== Segment start ==
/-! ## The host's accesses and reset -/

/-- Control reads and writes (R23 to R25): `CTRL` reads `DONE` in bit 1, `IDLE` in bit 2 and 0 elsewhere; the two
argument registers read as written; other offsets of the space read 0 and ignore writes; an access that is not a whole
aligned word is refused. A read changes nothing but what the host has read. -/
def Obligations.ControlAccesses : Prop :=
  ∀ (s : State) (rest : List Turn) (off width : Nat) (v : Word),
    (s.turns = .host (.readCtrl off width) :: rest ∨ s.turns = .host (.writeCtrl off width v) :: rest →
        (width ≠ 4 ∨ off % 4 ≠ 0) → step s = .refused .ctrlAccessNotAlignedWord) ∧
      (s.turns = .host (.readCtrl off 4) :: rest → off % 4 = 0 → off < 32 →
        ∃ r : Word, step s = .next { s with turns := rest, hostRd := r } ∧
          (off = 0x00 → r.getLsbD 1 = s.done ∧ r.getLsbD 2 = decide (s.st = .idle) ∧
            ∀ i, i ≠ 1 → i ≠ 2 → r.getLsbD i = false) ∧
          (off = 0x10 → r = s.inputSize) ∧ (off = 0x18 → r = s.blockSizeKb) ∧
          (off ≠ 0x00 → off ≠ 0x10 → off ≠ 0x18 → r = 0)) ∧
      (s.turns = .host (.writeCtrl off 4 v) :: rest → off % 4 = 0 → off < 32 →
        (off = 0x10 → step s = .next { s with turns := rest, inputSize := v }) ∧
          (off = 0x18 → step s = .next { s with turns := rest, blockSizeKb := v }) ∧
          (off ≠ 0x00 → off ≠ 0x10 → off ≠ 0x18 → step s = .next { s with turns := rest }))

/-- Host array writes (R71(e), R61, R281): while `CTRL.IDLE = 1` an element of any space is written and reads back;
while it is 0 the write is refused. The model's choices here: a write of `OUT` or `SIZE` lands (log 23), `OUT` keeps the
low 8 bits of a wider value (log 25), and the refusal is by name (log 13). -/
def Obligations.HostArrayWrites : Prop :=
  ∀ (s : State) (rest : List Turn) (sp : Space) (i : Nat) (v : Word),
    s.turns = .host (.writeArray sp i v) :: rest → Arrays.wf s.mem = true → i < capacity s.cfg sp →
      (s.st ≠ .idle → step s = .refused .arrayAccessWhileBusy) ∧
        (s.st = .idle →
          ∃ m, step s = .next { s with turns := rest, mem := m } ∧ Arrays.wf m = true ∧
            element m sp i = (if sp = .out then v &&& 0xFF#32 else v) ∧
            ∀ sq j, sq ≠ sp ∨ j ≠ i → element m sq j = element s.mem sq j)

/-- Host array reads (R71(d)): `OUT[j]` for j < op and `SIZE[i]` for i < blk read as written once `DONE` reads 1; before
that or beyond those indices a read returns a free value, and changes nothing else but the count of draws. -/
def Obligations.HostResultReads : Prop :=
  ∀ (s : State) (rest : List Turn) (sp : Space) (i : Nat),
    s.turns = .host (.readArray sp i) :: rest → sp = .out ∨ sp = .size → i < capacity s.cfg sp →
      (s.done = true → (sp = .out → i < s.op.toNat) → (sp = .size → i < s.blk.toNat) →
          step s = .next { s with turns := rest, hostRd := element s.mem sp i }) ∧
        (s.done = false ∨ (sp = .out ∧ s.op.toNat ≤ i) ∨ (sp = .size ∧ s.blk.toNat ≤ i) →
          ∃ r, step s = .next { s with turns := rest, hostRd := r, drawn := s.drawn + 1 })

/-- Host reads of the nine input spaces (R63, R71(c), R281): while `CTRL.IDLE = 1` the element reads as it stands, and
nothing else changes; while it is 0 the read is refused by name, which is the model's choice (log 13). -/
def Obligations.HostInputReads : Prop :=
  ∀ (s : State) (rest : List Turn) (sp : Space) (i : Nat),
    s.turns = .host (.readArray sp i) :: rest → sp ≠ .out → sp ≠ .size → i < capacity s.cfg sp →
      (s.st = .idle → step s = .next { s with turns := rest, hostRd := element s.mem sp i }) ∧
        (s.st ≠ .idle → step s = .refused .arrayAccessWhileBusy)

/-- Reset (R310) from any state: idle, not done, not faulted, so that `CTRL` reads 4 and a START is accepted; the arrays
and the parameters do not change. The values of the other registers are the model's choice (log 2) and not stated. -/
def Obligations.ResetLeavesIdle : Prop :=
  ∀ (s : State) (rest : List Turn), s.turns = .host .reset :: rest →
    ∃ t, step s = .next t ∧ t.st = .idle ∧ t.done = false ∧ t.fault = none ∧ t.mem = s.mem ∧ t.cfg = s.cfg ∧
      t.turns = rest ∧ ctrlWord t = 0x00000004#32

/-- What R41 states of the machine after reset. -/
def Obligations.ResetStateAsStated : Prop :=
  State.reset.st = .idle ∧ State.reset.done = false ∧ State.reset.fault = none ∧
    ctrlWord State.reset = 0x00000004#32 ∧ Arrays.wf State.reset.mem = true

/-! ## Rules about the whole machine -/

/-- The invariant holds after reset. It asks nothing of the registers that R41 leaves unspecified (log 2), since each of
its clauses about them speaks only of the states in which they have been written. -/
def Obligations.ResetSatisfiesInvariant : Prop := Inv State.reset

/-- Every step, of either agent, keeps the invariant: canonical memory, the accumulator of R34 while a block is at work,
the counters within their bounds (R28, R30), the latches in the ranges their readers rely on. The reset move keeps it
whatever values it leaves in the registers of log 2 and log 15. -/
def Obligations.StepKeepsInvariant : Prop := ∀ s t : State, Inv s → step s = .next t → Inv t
== Segment end ==
== Segment start ==
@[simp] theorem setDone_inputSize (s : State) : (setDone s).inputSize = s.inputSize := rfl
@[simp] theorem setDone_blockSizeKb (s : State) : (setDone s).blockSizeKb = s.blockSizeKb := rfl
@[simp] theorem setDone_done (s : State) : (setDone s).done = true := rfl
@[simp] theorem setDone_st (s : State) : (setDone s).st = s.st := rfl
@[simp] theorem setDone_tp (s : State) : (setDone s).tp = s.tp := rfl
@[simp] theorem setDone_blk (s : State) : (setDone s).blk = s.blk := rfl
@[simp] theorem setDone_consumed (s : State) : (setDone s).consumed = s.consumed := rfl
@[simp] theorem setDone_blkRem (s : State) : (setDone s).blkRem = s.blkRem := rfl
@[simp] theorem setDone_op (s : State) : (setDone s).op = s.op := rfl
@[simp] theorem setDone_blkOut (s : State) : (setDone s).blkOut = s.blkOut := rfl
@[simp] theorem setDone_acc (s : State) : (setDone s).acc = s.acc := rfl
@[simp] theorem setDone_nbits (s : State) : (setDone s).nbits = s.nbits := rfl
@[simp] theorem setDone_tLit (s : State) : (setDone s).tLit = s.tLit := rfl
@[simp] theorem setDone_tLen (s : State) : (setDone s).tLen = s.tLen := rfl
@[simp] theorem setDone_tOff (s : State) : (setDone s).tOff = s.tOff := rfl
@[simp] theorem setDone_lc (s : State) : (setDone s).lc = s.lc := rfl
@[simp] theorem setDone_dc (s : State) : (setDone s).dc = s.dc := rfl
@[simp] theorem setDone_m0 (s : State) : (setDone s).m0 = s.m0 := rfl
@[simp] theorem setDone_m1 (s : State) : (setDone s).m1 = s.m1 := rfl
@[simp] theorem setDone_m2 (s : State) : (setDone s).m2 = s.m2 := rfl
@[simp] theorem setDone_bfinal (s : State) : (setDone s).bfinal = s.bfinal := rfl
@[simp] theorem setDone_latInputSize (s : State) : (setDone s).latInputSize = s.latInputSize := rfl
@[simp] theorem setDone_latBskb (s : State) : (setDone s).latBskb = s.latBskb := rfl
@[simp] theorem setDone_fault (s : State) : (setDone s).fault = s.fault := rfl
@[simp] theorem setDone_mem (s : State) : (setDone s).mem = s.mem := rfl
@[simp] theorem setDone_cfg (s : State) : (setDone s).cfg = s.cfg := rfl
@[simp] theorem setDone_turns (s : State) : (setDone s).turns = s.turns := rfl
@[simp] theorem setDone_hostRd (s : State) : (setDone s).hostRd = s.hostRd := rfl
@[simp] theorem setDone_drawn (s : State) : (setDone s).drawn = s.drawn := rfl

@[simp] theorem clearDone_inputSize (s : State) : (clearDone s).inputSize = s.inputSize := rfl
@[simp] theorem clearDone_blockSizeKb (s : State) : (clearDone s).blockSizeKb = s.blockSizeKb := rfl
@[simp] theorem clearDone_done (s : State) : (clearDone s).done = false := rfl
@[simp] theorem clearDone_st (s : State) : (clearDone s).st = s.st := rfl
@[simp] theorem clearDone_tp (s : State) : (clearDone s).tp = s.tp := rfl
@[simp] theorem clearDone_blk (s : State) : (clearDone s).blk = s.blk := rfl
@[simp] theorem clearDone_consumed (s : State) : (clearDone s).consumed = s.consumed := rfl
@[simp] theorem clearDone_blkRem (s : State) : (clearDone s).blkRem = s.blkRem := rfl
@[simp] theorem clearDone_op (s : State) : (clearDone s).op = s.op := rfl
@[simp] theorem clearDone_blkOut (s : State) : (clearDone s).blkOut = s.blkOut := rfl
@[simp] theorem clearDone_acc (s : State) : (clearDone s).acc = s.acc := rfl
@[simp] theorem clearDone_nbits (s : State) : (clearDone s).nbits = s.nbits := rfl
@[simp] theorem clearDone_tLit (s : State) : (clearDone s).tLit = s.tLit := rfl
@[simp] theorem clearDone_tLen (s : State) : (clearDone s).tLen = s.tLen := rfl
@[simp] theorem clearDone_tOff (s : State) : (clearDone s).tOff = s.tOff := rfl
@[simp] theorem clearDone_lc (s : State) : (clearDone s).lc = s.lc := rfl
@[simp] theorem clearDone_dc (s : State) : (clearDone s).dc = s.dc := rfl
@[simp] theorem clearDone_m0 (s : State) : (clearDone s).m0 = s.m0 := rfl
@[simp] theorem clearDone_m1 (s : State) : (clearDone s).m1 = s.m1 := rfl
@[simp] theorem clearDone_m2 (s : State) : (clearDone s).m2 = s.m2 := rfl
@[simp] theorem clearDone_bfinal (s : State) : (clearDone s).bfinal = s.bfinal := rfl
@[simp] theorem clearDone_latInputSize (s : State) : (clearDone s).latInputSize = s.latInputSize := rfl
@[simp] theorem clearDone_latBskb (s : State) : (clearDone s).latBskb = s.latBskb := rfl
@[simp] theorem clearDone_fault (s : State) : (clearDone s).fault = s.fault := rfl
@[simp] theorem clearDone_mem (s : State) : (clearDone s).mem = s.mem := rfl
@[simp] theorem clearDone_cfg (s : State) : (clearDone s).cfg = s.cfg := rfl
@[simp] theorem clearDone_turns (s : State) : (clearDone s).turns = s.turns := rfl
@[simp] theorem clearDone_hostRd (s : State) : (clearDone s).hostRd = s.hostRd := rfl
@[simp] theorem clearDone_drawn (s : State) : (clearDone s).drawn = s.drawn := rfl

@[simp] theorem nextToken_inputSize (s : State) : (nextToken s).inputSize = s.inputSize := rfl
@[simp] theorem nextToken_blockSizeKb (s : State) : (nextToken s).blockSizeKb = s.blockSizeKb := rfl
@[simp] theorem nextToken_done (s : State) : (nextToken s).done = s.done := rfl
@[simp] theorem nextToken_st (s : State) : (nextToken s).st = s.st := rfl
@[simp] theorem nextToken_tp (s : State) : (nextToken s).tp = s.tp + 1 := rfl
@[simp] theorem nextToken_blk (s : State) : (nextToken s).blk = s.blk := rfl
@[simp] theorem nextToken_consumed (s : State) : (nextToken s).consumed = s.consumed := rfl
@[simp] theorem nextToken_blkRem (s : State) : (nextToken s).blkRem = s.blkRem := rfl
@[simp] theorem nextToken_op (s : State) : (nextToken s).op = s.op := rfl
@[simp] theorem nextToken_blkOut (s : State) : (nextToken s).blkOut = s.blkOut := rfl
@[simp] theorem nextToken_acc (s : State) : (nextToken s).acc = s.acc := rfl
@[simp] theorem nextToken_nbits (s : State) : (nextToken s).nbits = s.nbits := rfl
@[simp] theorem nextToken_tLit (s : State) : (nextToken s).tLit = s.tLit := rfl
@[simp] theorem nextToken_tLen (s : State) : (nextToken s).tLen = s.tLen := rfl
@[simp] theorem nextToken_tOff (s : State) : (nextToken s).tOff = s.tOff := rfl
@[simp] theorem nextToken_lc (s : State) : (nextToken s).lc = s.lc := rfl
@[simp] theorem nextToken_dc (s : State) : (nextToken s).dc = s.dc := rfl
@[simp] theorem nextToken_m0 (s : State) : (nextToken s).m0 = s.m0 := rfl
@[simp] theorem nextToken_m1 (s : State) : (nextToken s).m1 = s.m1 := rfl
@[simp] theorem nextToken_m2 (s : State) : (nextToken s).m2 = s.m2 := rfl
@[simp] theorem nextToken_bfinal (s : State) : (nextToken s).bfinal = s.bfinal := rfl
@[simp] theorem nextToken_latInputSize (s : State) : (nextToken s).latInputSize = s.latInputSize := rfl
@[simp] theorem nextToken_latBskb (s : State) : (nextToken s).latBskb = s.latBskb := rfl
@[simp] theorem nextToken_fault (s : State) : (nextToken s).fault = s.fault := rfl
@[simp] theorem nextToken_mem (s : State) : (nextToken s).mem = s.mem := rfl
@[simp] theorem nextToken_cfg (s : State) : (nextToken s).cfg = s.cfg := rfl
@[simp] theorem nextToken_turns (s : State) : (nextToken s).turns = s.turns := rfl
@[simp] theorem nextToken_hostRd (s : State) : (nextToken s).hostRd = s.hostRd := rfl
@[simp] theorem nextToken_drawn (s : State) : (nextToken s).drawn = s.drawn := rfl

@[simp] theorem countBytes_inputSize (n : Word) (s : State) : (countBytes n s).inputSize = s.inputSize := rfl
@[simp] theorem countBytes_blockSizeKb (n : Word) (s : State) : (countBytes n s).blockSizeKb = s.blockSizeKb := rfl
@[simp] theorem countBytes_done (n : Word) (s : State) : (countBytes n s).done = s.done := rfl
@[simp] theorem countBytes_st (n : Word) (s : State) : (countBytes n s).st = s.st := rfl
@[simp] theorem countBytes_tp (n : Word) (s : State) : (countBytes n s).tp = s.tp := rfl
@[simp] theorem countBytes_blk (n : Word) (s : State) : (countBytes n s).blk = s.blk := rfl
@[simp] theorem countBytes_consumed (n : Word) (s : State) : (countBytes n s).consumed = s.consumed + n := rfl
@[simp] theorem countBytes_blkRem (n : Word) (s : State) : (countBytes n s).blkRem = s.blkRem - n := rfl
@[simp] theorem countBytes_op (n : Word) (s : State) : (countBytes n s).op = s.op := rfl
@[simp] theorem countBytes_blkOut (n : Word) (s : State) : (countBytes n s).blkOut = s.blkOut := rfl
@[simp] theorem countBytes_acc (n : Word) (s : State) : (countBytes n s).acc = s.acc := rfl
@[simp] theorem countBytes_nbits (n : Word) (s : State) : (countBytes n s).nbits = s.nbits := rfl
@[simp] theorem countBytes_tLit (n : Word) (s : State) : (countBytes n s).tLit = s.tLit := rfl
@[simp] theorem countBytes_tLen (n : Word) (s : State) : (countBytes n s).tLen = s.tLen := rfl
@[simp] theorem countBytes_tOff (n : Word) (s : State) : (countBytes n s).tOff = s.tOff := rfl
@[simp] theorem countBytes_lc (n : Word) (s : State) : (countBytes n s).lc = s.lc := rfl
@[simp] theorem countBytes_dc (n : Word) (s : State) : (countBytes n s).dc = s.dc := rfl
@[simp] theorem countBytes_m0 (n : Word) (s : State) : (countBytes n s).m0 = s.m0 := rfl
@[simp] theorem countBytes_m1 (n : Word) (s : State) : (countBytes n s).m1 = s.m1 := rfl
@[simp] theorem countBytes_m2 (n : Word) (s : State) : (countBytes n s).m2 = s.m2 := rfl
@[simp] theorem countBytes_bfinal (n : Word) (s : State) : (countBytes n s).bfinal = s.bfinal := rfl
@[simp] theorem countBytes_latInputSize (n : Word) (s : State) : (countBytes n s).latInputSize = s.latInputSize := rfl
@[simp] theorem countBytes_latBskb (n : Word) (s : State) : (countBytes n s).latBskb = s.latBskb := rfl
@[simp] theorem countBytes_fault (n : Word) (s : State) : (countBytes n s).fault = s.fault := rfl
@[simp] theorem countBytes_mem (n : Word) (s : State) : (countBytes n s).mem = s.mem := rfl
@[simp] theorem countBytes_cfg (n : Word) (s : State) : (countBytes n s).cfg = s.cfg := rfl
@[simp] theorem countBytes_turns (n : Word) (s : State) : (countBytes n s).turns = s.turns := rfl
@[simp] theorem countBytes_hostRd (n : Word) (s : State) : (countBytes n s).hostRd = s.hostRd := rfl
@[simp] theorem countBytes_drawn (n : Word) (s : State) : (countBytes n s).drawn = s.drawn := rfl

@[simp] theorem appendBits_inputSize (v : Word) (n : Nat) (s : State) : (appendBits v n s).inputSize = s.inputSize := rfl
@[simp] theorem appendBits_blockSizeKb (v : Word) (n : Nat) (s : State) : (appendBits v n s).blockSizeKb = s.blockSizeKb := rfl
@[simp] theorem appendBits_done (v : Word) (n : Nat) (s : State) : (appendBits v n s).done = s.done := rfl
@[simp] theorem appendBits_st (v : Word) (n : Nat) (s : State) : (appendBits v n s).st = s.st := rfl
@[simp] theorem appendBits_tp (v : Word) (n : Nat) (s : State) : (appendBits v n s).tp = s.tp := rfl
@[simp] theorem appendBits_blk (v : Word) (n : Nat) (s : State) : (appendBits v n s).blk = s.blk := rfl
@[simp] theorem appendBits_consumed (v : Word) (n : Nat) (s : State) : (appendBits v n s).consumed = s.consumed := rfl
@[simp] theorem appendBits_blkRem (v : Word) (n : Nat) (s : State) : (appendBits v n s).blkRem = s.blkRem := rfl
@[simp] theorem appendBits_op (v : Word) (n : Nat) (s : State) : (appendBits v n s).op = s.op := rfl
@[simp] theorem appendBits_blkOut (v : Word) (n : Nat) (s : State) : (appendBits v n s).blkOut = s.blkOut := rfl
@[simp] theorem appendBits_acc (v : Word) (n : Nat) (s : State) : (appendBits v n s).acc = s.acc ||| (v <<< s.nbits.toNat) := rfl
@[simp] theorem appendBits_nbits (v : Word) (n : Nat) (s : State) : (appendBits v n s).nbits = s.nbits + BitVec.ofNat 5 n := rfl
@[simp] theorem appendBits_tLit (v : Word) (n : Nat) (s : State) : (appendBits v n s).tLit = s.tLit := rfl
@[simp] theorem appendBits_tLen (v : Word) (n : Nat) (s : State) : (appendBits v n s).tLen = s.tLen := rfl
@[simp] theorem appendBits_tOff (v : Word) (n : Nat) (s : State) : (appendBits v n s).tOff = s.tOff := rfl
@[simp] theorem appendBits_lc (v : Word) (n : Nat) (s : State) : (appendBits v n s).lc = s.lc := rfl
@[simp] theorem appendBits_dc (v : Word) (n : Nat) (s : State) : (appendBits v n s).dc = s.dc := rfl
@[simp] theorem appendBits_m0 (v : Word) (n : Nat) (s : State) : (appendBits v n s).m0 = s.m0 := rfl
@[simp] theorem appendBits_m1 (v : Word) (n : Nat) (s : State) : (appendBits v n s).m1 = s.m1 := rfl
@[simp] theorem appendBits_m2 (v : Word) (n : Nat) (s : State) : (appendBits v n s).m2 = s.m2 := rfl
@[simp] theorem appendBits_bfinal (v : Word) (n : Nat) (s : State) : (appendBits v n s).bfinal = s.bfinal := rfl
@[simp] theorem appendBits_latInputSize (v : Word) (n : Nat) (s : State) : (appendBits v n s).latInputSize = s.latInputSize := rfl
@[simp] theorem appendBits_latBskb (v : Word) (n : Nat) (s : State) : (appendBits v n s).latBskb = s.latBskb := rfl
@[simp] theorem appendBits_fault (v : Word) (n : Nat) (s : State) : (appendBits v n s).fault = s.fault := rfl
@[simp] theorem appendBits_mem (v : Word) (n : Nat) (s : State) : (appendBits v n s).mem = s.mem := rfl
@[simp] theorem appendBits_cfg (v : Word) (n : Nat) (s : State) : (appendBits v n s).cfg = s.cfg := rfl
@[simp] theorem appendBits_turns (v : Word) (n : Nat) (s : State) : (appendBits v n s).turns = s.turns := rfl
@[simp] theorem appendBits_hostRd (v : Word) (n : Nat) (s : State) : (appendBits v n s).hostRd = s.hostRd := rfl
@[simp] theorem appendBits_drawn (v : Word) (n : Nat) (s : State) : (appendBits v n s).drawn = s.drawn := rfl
== Segment end ==
Exercise objective>
Find the line with "def Obligations.ResetLeavesIdle : Prop" in the material above. Reproduce it and each line after it up to and including the line with "def Obligations.ResetStateAsStated : Prop".

Your response>
def Obligations.ResetLeavesIdle : Prop :=
  ∀ (s : State) (rest : List Turn), s.turns = .host .reset :: rest →
    ∃ t, step s = .next t ∧ t.st = .idle ∧ t.done = false ∧ t.fault = none ∧ t.mem = s.mem ∧ t.cfg = s.cfg ∧
      t.turns = rest ∧ ctrlWord t = 0x00000004#32

/-- What R41 states of the machine after reset. -/
def Obligations.ResetStateAsStated : Prop :=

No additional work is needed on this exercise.